═══ INPUT

/-- An MPDU that is to be acknowledged is held, or discarded as hold-full. -/
def keepHeld (s : State) (x : HeldMpdu) : State :=
  if 4096 ≤ heldCount s ∨ 16777216 < heldBytes s + x.mpdu.length then
    holdFullEvent (onMls (fun m =>
      { m with hold := m.hold.erase x, holdFullNow := inc 32 m.holdFullNow
               stats := { m.stats with holdFull := inc 32 m.stats.holdFull } }) s)
  else
    let s := onMls (fun m =>
      { m with hold := m.hold.map fun y => if y = x then { x with acked := true } else y
               stats := { m.stats with held := inc 32 m.stats.held } }) s
    onCrownStats (fun c => { c with peakHold := max c.peakHold (heldCount s) }) s

/-- At the freeze of a slice's PPDU, its MPDUs without a context are held or discarded. -/
def judgeHold (n : Nat) (s : State) : State := (s.mls.hold.filter fun x => x.slice == n && !x.acked).foldl keepHeld s

/-- A context has arrived: the station's held MPDUs pass stages 5 to 8 in order of arrival (R116, R161). -/
def runHeld (h : Nat) (s : State) : State :=
  let l := s.mls.hold.filter fun x => x.mpdu.station == h
  l.foldl (fun t x => stages x.slice h x.mpdu x.vector x.stamp t)
    (onMls (fun m => { m with hold := m.hold.filter fun x => x.mpdu.station != h }) s)

/-! ### Responses (R112, R160) -/

/-- The response a slice's PPDU solicits takes a frame in: of a station, or of an unknown one, 0xFFFF (R112). An MPDU that decodes
after the freeze, or after the slice has left READY, is in none. -/
def addAck (n h : Nat) (m : RxMpdu) (s : State) : State :=
  let x := slice n s
  let k := (mac n s).response
  if m.noAck || m.late || x.state != .ready || k.any (fun r => r.frozen || r.ppdu != x.rxCount) then s
  else
    let tb := (receptionFor n m s).any fun e => e.1.tb
    let r := k.getD ⟨if tb then 2 else if m.agg then 1 else 0, [], false, x.rxCount⟩
    let he := (station h s).any (·.he)
    let mine : AckEntry → Bool := fun e => e.station == h && e.tid == m.tid
    let r :=
      if r.entries.any mine then
        { r with entries := r.entries.map fun e => if mine e then { e with passed := e.passed ++ [m.seq] } else e }
      else if r.entries.isEmpty || tb || he then
        { r with entries := r.entries ++ [⟨h, m.tid, [m.seq], 0, []⟩], kind := if r.entries.isEmpty then r.kind else 2 }
      else r
    onMac n (fun x => { x with response := some r }) s

/-- A frame that is no data solicits an Ack (R112). -/
def oweAck (n h : Nat) (s : State) : State := addAck n h { kind := 2, late := (slice n s).rxFrozen } s

/-- The bitmap size of an agreed buffer size (R112). -/
def bitmapSize (size : Nat) : Nat := if size ≤ 64 then 64 else if size ≤ 256 then 256 else if size ≤ 512 then 512 else 1024

/-- The lowest of a list of sequence numbers, seen from its first. -/
def lowestSeq : List Nat → Nat
  | [] => 0
  | q :: r => r.foldl (fun a b => if behind b a then b else a) q

/-- One entry is fixed: from the scoreboard, or from the PPDU and the partial state alone (R112, R160). It starts no later than a
duplicate that lies behind the window start, which is acknowledged again (R115). Several MPDUs of a TID without a session are
answered in a bitmap of 64 (DESIGN CHOICE, log 43). -/
def fixEntry (s : State) (e : AckEntry) : AckEntry :=
  match session e.station e.tid s with
  | none =>
    let start := lowestSeq e.passed
    { e with start := start
             bitmap := if e.passed.length ≤ 1 then [] else (List.range 64).map fun i => e.passed.contains ((start + i) % 4096) }
  | some y =>
    let full := resident e.station s
    let start := if full then lowestSeq (y.start :: e.passed.filter fun q => behind q y.start)
      else if e.passed.isEmpty then e.start else lowestSeq e.passed
    let set : Nat → Bool := fun q => (full && y.board.contains q) || e.passed.contains q
    { e with start := start, bitmap := (List.range (bitmapSize y.size)).map fun i => set ((start + i) % 4096) }

/-- The kind of a response with its entries fixed: one MPDU without a session draws an Ack, and a station whose context is not
resident, under a session, a compressed BlockAck (R112, R160). -/
def responseKind (kind : Nat) (l : List AckEntry) (s : State) : Nat :=
  match l with
  | [e] =>
    if kind = 2 then 2
    else if (session e.station e.tid s).isNone then (if e.passed.length ≤ 1 then 0 else 1)
    else if resident e.station s then kind
    else 1
  | _ => kind

/-- An entry is built from partial state: its station is known and its context not resident (R160). -/
def partialEntry (s : State) (e : AckEntry) : Bool := e.station != 0xFFFF && !resident e.station s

══════

* **EXERCISE OBJECTIVE**:
Each entry should be written out again exactly, with no word left out.

* **THE COMPLETED TASK**:
/-- An MPDU that is to be acknowledged is held, or discarded as hold-full. -/
def keepHeld (s : State) (x : HeldMpdu) : State :=
  if 4096 ≤ heldCount s ∨ 16777216 < heldBytes s + x.mpdu.length then
    holdFullEvent (onMls (fun m =>
      { m with hold := m.hold.erase x, holdFullNow := inc 32 m.holdFullNow
               stats := { m.stats with holdFull := inc 32 m.stats.holdFull } }) s)
  else
    let s := onMls (fun m =>
      { m with hold := m.hold.map fun y => if y = x then { x with acked := true } else y
               stats := { m.stats with held := inc 32 m.stats.held } }) s
    onCrownStats (fun c => { c with peakHold := max c.peakHold (heldCount s) }) s

/-- At the freeze of a slice's PPDU, its MPDUs without a context are held or discarded. -/
def judgeHold (n : Nat) (s : State) : State := (s.mls.hold.filter fun x => x.slice == n && !x.acked).foldl keepHeld s

/-- A context has arrived: the station's held MPDUs pass stages 5 to 8 in order of arrival (R116, R161). -/
def runHeld (h : Nat) (s : State) : State :=
  let l := s.mls.hold.filter fun x => x.mpdu.station == h
  l.foldl (fun t x => stages x.slice h x.mpdu x.vector x.stamp t)
    (onMls (fun m => { m with hold := m.hold.filter fun x => x.mpdu.station != h }) s)

/-! ### Responses (R112, R160) -/

/-- The response a slice's PPDU solicits takes a frame in: of a station, or of an unknown one, 0xFFFF (R112). An MPDU that decodes
after the freeze, or after the slice has left READY, is in none. -/
def addAck (n h : Nat) (m : RxMpdu) (s : State) : State :=
  let x := slice n s
  let k := (mac n s).response
  if m.noAck || m.late || x.state != .ready || k.any (fun r => r.frozen || r.ppdu != x.rxCount) then s
  else
    let tb := (receptionFor n m s).any fun e => e.1.tb
    let r := k.getD ⟨if tb then 2 else if m.agg then 1 else 0, [], false, x.rxCount⟩
    let he := (station h s).any (·.he)
    let mine : AckEntry → Bool := fun e => e.station == h && e.tid == m.tid
    let r :=
      if r.entries.any mine then
        { r with entries := r.entries.map fun e => if mine e then { e with passed := e.passed ++ [m.seq] } else e }
      else if r.entries.isEmpty || tb || he then
        { r with entries := r.entries ++ [⟨h, m.tid, [m.seq], 0, []⟩], kind := if r.entries.isEmpty then r.kind else 2 }
      else r
    onMac n (fun x => { x with response := some r }) s

/-- A frame that is no data solicits an Ack (R112). -/
def oweAck (n h : Nat) (s : State) : State := addAck n h { kind := 2, late := (slice n s).rxFrozen } s

/-- The bitmap size of an agreed buffer size (R112). -/
def bitmapSize (size : Nat) : Nat := if size ≤ 64 then 64 else if size ≤ 256 then 256 else if size ≤ 512 then 512 else 1024

/-- The lowest of a list of sequence numbers, seen from its first. -/
def lowestSeq : List Nat → Nat
  | [] => 0
  | q :: r => r.foldl (fun a b => if behind b a then b else a) q

/-- One entry is fixed: from the scoreboard, or from the PPDU and the partial state alone (R112, R160). It starts no later than a
duplicate that lies behind the window start, which is acknowledged again (R115). Several MPDUs of a TID without a session are
answered in a bitmap of 64 (DESIGN CHOICE, log 43). -/
def fixEntry (s : State) (e : AckEntry) : AckEntry :=
  match session e.station e.tid s with
  | none =>
    let start := lowestSeq e.passed
    { e with start := start
             bitmap := if e.passed.length ≤ 1 then [] else (List.range 64).map fun i => e.passed.contains ((start + i) % 4096) }
  | some y =>
    let full := resident e.station s
    let start := if full then lowestSeq (y.start :: e.passed.filter fun q => behind q y.start)
      else if e.passed.isEmpty then e.start else lowestSeq e.passed
    let set : Nat → Bool := fun q => (full && y.board.contains q) || e.passed.contains q
    { e with start := start, bitmap := (List.range (bitmapSize y.size)).map fun i => set ((start + i) % 4096) }

/-- The kind of a response with its entries fixed: one MPDU without a session draws an Ack, and a station whose context is not
resident, under a session, a compressed BlockAck (R112, R160). -/
def responseKind (kind : Nat) (l : List AckEntry) (s : State) : Nat :=
  match l with
  | [e] =>
    if kind = 2 then 2
    else if (session e.station e.tid s).isNone then (if e.passed.length ≤ 1 then 0 else 1)
    else if resident e.station s then kind
    else 1
  | _ => kind

/-- An entry is built from partial state: its station is known and its context not resident (R160). -/
def partialEntry (s : State) (e : AckEntry) : Bool := e.station != 0xFFFF && !resident e.station s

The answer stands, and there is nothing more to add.